Yes, I believe my work aligns with the Wisconsin Idea. My research is designed not only to advance scientific understanding, but also to translate that knowledge into practical tools that can benefit agriculture, environmental management, and society more broadly. For example, my work on knowledge-guided machine learning aims to improve decision-making in areas such as crop production and methane emissions, helping stakeholders, from farmers to policymakers, make more informed and sustainable choices. More broadly, I view my role as bridging fundamental science and real-world application, ensuring that advances in AI and ecosystem science extend beyond academia and contribute to solving pressing societal challenges.

What’s something interesting about your area of expertise that you can share that will make us sound smarter at parties?

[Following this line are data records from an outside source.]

/-- Sector `x` of memory, by `Place.key` over 32, among the bytes of a range. Resident code has no poison. -/
def Place.touches (p : Place) (len x : Nat) : Bool := p.space != 3 && decide (p.key / 32 ≤ x) && decide (x * 32 < p.key + len)

/-- Writes the written sectors of an owned window line back to where it was filled from (R163, R259); a sector with an
uncorrectable stash error is written back poisoned, into the L2 (R401). A write-back to a window with a frozen home waits (R346). -/
def State.writeBackLine (s : State) (c : Crew) (w : Window) (line : Nat) (marks : BitVec 4) : State :=
  match assocGet w.pas line with
  | none => s
  | some kw =>
    let k := kw / 8
    let bad := c.badSectors w line marks
    let s := if s.homeFrozen (placeOfKey k) then { s with blocked := true } else s
    let t := (List.range 4).foldl (fun t i =>
      if marks.getLsbD i && !bad.contains i then
        let bs := c.stash.bytes (w.off + 128 * line + 32 * i) 32
        let t := (t.noteStale ⟨placeOfKey (k + 32 * i), kw / 2 % 4, none⟩ bs).putRaw (placeOfKey (k + 32 * i)) bs
        { t with poison := t.poison.filter fun x => x != (k + 32 * i) / 32 }
      else t) s
    let xs := (bad.map fun i => (k + 32 * i) / 32).filter fun x => !t.poison.contains x
    { t with poison := t.poison ++ xs, l2 := t.l2 ++ xs }

/-- The asynchronous trap of a crew whose window line was written back with a lost sector, at the crew's lowest live pack (R395, R401). -/
def Crew.sectorLost (c : Crew) (cycle addr : Nat) : Crew :=
  match (c.packs.map (·.id)).min? with
  | none => c
  | some n =>
    let r : TrapRec := { cause := 0x2_1003, tpc := 0, addr := BitVec.ofNat 64 addr, word := 0, next := 0, active := 0, at_ := cycle }
    c.mapPacks fun k => if k.id = n then { k with async := k.async ++ [r] } else k

/-- WINDOW_RECALL: owned window lines that an access touches are written back and become unfilled (R163). -/
def State.recall (s : State) (p : Place) (len : Nat) : State :=
  let lo := p.key / 128 * 128
  let hit (x : Nat × Nat) : Bool := decide (lo ≤ x.2 / 8) && decide (x.2 / 8 < p.key + len)
  s.crews.foldl (fun t c =>
    c.wins.foldl (fun t wn =>
      let w := wn.2
      let lines := w.pas.filter hit
      if lines.isEmpty then t
      else
        let t := lines.foldl (fun t x =>
          match w.owned.find? fun o => o.1 == x.1 with
          | some o => t.writeBackLine c w x.1 o.2
          | none => t) t
        let gone (n : Nat) : Bool := lines.any fun x => x.1 == n
        let w' := { w with owned := w.owned.filter (fun o => !gone o.1), pas := w.pas.filter (fun x => !hit x),
                           clean := w.clean.filter fun x => !gone x.1 }
        let lost := lines.filterMap fun x => (w.owned.find? fun o => o.1 == x.1).bind fun o =>
          if (c.badSectors w x.1 o.2).isEmpty then none else some (w.off + 128 * x.1)
        match t.crew? c.uid with
        | some c' =>
          let c' := { c' with wins := c'.wins.map fun y => if y.1 = wn.1 then (y.1, w') else y }
          t.setCrew (lost.foldl (fun (c : Crew) a => c.sectorLost t.cycle a) c')
        | none => t) t) s

/-- What any access does first at the lines it touches: recalls window lines and closes shadow companions. -/
def State.settle (s : State) (p : Place) (len : Nat) (keep : Option Nat := none) : State :=
  if p.space = 3 then s else (s.recall p len).closeShadows p len keep

/-- Whether a byte range touches a poisoned sector (R364). -/
def State.poisoned (s : State) (p : Place) (len : Nat) : Bool := s.poison.any (p.touches len)

/-- The subcode of class 0x10 for a range that touches poison: the STRUCT of the storage that poisoned its first such sector (R364,
R370). -/
def State.poisonSub (s : State) (p : Place) (len : Nat) : Nat :=
  match (s.poison.filter (p.touches len)).min? with
  | some x => if s.l2.contains x then 0x07 else 0x0A
  | none => 0x0A

/-- Reads bytes: the state after the read, the bytes, and whether any is poisoned. -/
def State.readAt (s : State) (p : Place) (len : Nat) : State × List Byte × Bool :=
  let s := s.settle p len
  (s, s.rawBytes p len, s.poisoned p len)

/-- Writes bytes. A poisoned sector is cleared by bytes that cover it whole; otherwise the store is not performed for
that sector, and the answer says so (R364, R400). -/
def State.writeAt (s : State) (p : Place) (bs : List Byte) : State × Bool :=
  let s := s.settle p bs.length
  let full (x : Nat) : Bool := decide (p.key ≤ x * 32) && decide (x * 32 + 32 ≤ p.key + bs.length)
  let touched (x : Nat) : Bool := p.touches bs.length x
  let bad := s.poison.filter fun x => touched x && !full x
  if bad.isEmpty then
    ({ (s.putRaw p bs) with poison := s.poison.filter fun x => !(touched x) }, false)
  else
    let t := (List.range bs.length).foldl (fun t i =>
      if bad.contains ((p.key + i) / 32) then t else t.putRaw (p.plus i) [bs.getD i 0]) s
    ({ t with poison := s.poison.filter fun x => !(touched x && full x) }, true)

/-- Poisoned sectors that pieces of one write cover whole between them lose their poison (R364, R400). -/
def State.clearCovered (s : State) (runs : List (Place × Nat)) : State :=
  if s.poison.isEmpty then s
  else
    let holds (b : Nat) : Bool := runs.any fun r => r.1.space != 3 && decide (r.1.key ≤ b) && decide (b < r.1.key + r.2)
    { s with poison := s.poison.filter fun x => !((List.range 32).all fun i => holds (32 * x + i)) }

/-- The little-endian number at a place after `settle`, without keeping the state: for checks before an access. -/
def State.peek (s : State) (p : Place) (len : Nat) : Nat := leNat ((s.settle p len).rawBytes p len)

One interesting fact is that carbon dioxide is not the only important greenhouse gas, methane (CH₄) is actually about 30 times more potent than CO₂ over a 100-year period. It is typically produced under low-oxygen conditions, such as in wetlands, and then released into the atmosphere. A surprising discovery from recent field studies is that trees themselves can act as major pathways for methane emissions. In one study in the Peruvian Amazon, researchers placed chambers on tree stems and found that methane emissions from the stems could be more than 1,000 times higher than emissions directly from the surrounding soil. This happens because trees can transport methane produced in waterlogged soils through their internal vascular systems and release it into the atmosphere. It is a good reminder that even familiar ecosystems can have hidden processes that significantly affect the global climate system.

What are your hobbies and other interests?
In my free time, I enjoy a mix of outdoor and indoor activities. I like swimming, hiking, and cycling as my main sports, and swimming has been especially important since living in the Midwest, where long winters often call for indoor activities. I also have a strong interest in food—I enjoy exploring different cuisines and experimenting with cooking myself. In addition, I like science fiction and video games, particularly strategy-based games, which I find both relaxing and intellectually engaging.